Microsoft person is on the payroll if he or she is paid from the payroll department of the Company, or any Parent or Subsidiary of the Company. Persons providing services to the Company, or to any Parent or Subsidiary of the Company, pursuant to an agreement with a staff leasing organization, temporary workers engaged through or employed by temporary for leasing agencies, and workers who hold themselves out to the Company, Parent, or Subsidiary to which they are providing services as being independent contractors, or as being employed by or engaged through another company while providing the for are not Employees for purposes of this Plan, whether or not such persons are, or may be reclassified by the courts, the Internal Revenue Service, the Employee. Department of Labor, or other person or entity as, common law employees of the Company, Parent, or Subsidiary, either solely or jointly with another person or entity.

Shares Subject to the Plan. Subject to the provisions of Sections 14 and 16 of the Plan, the maximum aggregate number of Shares increased, proportionately, in the event of any stock split or stock dividend with respect to the Shares which may be awarded and delivered under the Plan shall not exceed the sum of a any Shares available for future awards, as of the Effective Date, under the Microsoft Corporation Stock Option Plan, as amended " Stock Plan" and b microsoft Shares that are represented by awards under the Stock Plan which, stock the Effective Date, are forfeited, expire, are cancelled without delivery of Shares, or otherwise result in the return of Shares to the Company.

The Shares may be authorized, but unissued, or reacquired Common Shares. If an Award should expire or become unexercisable for any reason without having been exercised in full, the undelivered Shares which were subject thereto shall, unless the Plan shall have been terminated, become available for future Awards under the Plan.
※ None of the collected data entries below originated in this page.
/-- TICK_COUNT is increased by 1 modulo 2^32 by a V.TICK with an instrument selected, written by SYS.WRREG #4, cleared by
SYS.RESET, and changed by no other command (spec/10_state.md R55). -/
def Obligations.TickCountCountsVoiceTicksOnly : Prop :=
  ∀ (i : Instr) (s t : State), exec i s = .next t →
    t.tickCount =
      match i with
      | .vTick => if s.voice.instr = .none then s.tickCount else s.tickCount + 1#32
      | .sysWrReg 4 v => v
      | .sysReset => 0#32
      | _ => s.tickCount

/-- The voice state machine (spec/45_voice.md R422): the listed transitions and nothing else. With no instrument a VOICE
command other than V.SETINSTR makes none. ENV0 is envelope 0. INSTR changes by V.SETINSTR and SYS.RESET only (R421,
R423). -/
def Obligations.VoiceStateMachine : Prop :=
  ∀ (i : Instr) (s t : State), exec i s = .next t →
    (match i with
      | .vSetInstr id => t.voice.vstate = if id ≤ 4 then .idle else s.voice.vstate
      | .sysReset => t.voice.vstate = .idle
      | .vReset => t.voice.vstate = if s.voice.instr = .none then s.voice.vstate else .idle
      | .vNoteOn _ _ => t.voice.vstate = if s.voice.instr = .none then s.voice.vstate else .sounding
      | .vNoteOff _ =>
        t.voice.vstate = if s.voice.instr ≠ .none ∧ s.voice.vstate = .sounding then .releasing else s.voice.vstate
      | .vTick =>
        t.voice.vstate =
          if s.voice.instr ≠ .none ∧ s.voice.instr ≠ .plucked ∧ s.voice.vstate = .releasing ∧
            (t.envAt 0).state = .done ∧ feq (t.envAt 0).value fZero = true then .idle
          else s.voice.vstate
      | _ => t.voice.vstate = s.voice.vstate) ∧
    ((∀ id, i ≠ .vSetInstr id) → i ≠ .sysReset → t.voice.instr = s.voice.instr)

/-- A unit's state changes only by commands addressed to it or by voice commands (spec/41_filters.md R268): a command of a
unit class leaves every other unit and the voice as they were, and of the system registers TICK_COUNT and IRQ_EN (R53,
R55 of spec/10_state.md); STATUS and LAST_WARN change by its warnings only (R52, R54, spec/60_exceptions.md R532): STATUS
gains the bits of WARN, and with no warning both are as they were. A SYS command other than SYS.RESET leaves every unit
and the voice as they were. -/
def Obligations.UnitCommandsStayInTheirUnit : Prop :=
  ∀ (i : Instr) (s t : State), isVoice i = false → i ≠ .sysReset → exec i s = .next t →
    otherUnitsKept (target i) s t ∧ t.voice = s.voice ∧
    ((∀ r v, i ≠ .sysWrReg r v) → t.tickCount = s.tickCount ∧ t.irqEn = s.irqEn ∧ t.status = s.status ||| t.rspWarn ∧
      (t.rspWarn = 0#8 → t.status = s.status ∧ t.lastWarn = s.lastWarn))

/-- A VOICE command touches only the units of spec/45_voice.md R420: of each class unit 0, of DL and OP also unit 1, no
ADSR unit, and no system register but TICK_COUNT and the warning state. -/
def Obligations.VoiceCommandsTouchBoundUnitsOnly : Prop :=
  ∀ (i : Instr) (s t : State), isVoice i = true → exec i s = .next t →
    (∀ u, 2 ≤ u → t.dl[u]? = s.dl[u]? ∧ t.op[u]? = s.op[u]?) ∧
    (∀ u, 1 ≤ u → t.oz[u]? = s.oz[u]? ∧ t.pz[u]? = s.pz[u]? ∧ t.bq[u]? = s.bq[u]? ∧ t.bow[u]? = s.bow[u]? ∧
      t.reed[u]? = s.reed[u]? ∧ t.jet[u]? = s.jet[u]? ∧ t.lip[u]? = s.lip[u]? ∧ t.env[u]? = s.env[u]? ∧
      t.ns[u]? = s.ns[u]? ∧ t.osc[u]? = s.osc[u]?) ∧
    t.adsr = s.adsr ∧ t.irqEn = s.irqEn

/-- The wavetables are changed by OSC.TBLWR and a reset only (spec/20_memory.md R103), and the delay buffers by DL.TICK,
DL.CLEAR, V.TICK, V.NOTEON, V.RESET, V.SETINSTR and a reset only (R102, spec/70_reset_and_hazards.md R573); V.NOTEON
changes a buffer only for Plucked. -/
def Obligations.WordSpacesChangeByTheirCommandsOnly : Prop :=
  ∀ (i : Instr) (s t : State), exec i s = .next t → i ≠ .sysReset →
    ((∀ u k v, i ≠ .oscTblWr u k v) → t.osc.map (·.tbl) = s.osc.map (·.tbl)) ∧
    ((∀ u x, i ≠ .dlTick u x) → (∀ u, i ≠ .dlClear u) → i ≠ .vTick → i ≠ .vReset → (∀ k, i ≠ .vSetInstr k) →
      (s.voice.instr = .plucked → ∀ f a, i ≠ .vNoteOn f a) → t.dl.map (·.buf) = s.dl.map (·.buf))

/-- While INSTR is NONE every VOICE command but V.SETINSTR, V.RDREG and V.WRREG raises W_NO_INSTR, answers R 0 and does
nothing else (spec/45_voice.md R438, spec/30_encoding.md R148). -/
def Obligations.WithoutAnInstrumentVoiceCommandsStop : Prop :=
  ∀ (i : Instr) (s : State), isVoice i = true → (∀ k, i ≠ .vSetInstr k) → (∀ k, i ≠ .vRdReg k) →
    (∀ k v, i ≠ .vWrReg k v) → s.voice.instr = .none → exec i s = .next (respond 0#32 [.noInstr] s)

/-- An index out of range is refused and not wrapped (spec/20_memory.md R105, spec/60_exceptions.md R533): the coefficient,
buffer, table, instrument and register indices, and writes of read-only registers. -/
def Obligations.IndicesOutOfRangeAreRefused : Prop :=
  ∀ (s : State) (u k : Nat) (v : Word),
    let refused := Host.Outcome.next (φ := Fault) (ρ := Refusal) (respond 0#32 [.illegal] s)
    (4 < k → exec (.bqSetCoef u k v) s = refused ∧ exec (.lipSetCoef u k v) s = refused ∧
      exec (.vSetInstr k) s = refused) ∧
    (∀ d, s.dl[u]? = some d → d.len ≤ v.toNat → exec (.dlBufRd u v) s = refused) ∧
    (∀ o, s.osc[u]? = some o → o.len ≤ k → exec (.oscTblWr u k v) s = refused ∧ exec (.oscTblRd u k) s = refused) ∧
    (k ∉ [1, 2, 4] → exec (.sysWrReg k v) s = refused) ∧
    (k < 8 ∨ 23 < k → exec (.vWrReg k v) s = refused) ∧
    (9 < k → exec (.sysRdReg k) s = refused) ∧
    (5 < k ∧ k < 8 ∨ 23 < k → exec (.vRdReg k) s = refused) ∧
    (6 < k → exec (.dlRdReg u k) s = refused ∧ exec (.adsrRdReg u k) s = refused) ∧
    (3 < k → exec (.opRdReg u k) s = refused ∧ exec (.envRdReg u k) s = refused) ∧
    (5 < k → exec (.ozRdReg u k) s = refused) ∧
    (4 < k → exec (.pzRdReg u k) s = refused ∧ exec (.oscRdReg u k) s = refused) ∧
    (7 < k → exec (.bqRdReg u k) s = refused) ∧
    (2 < k → exec (.bowRdReg u k) s = refused ∧ exec (.reedRdReg u k) s = refused) ∧
    (0 < k → exec (.jetRdReg u k) s = refused) ∧
    (8 < k → exec (.lipRdReg u k) s = refused) ∧
    (1 < k → exec (.nsRdReg u k) s = refused)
Administration of the Plan. The Plan shall be administered by the Board of Directors of the Company. Once appointed, such Committees shall continue to serve until otherwise directed by the Board of Directors.

Subject to the provisions of the Plan, the Board shall have the authority, in its discretion: All decisions, determinations, and interpretations of the Board shall be final and binding on all Participants and Awardees. For avoidance of doubt, directors are not eligible to participate in the Plan unless they are Employees or Consultants.

If an Option is in tandem with an SAR, such that the exercise of the Option or SAR with respect to a Share cancels the tandem SAR or Option right, respectively, with respect to each Microsoft, the tandem Option and SAR rights with respect to each Share shall be counted as stock but one Share for purposes of the Maximum Annual Participant Award.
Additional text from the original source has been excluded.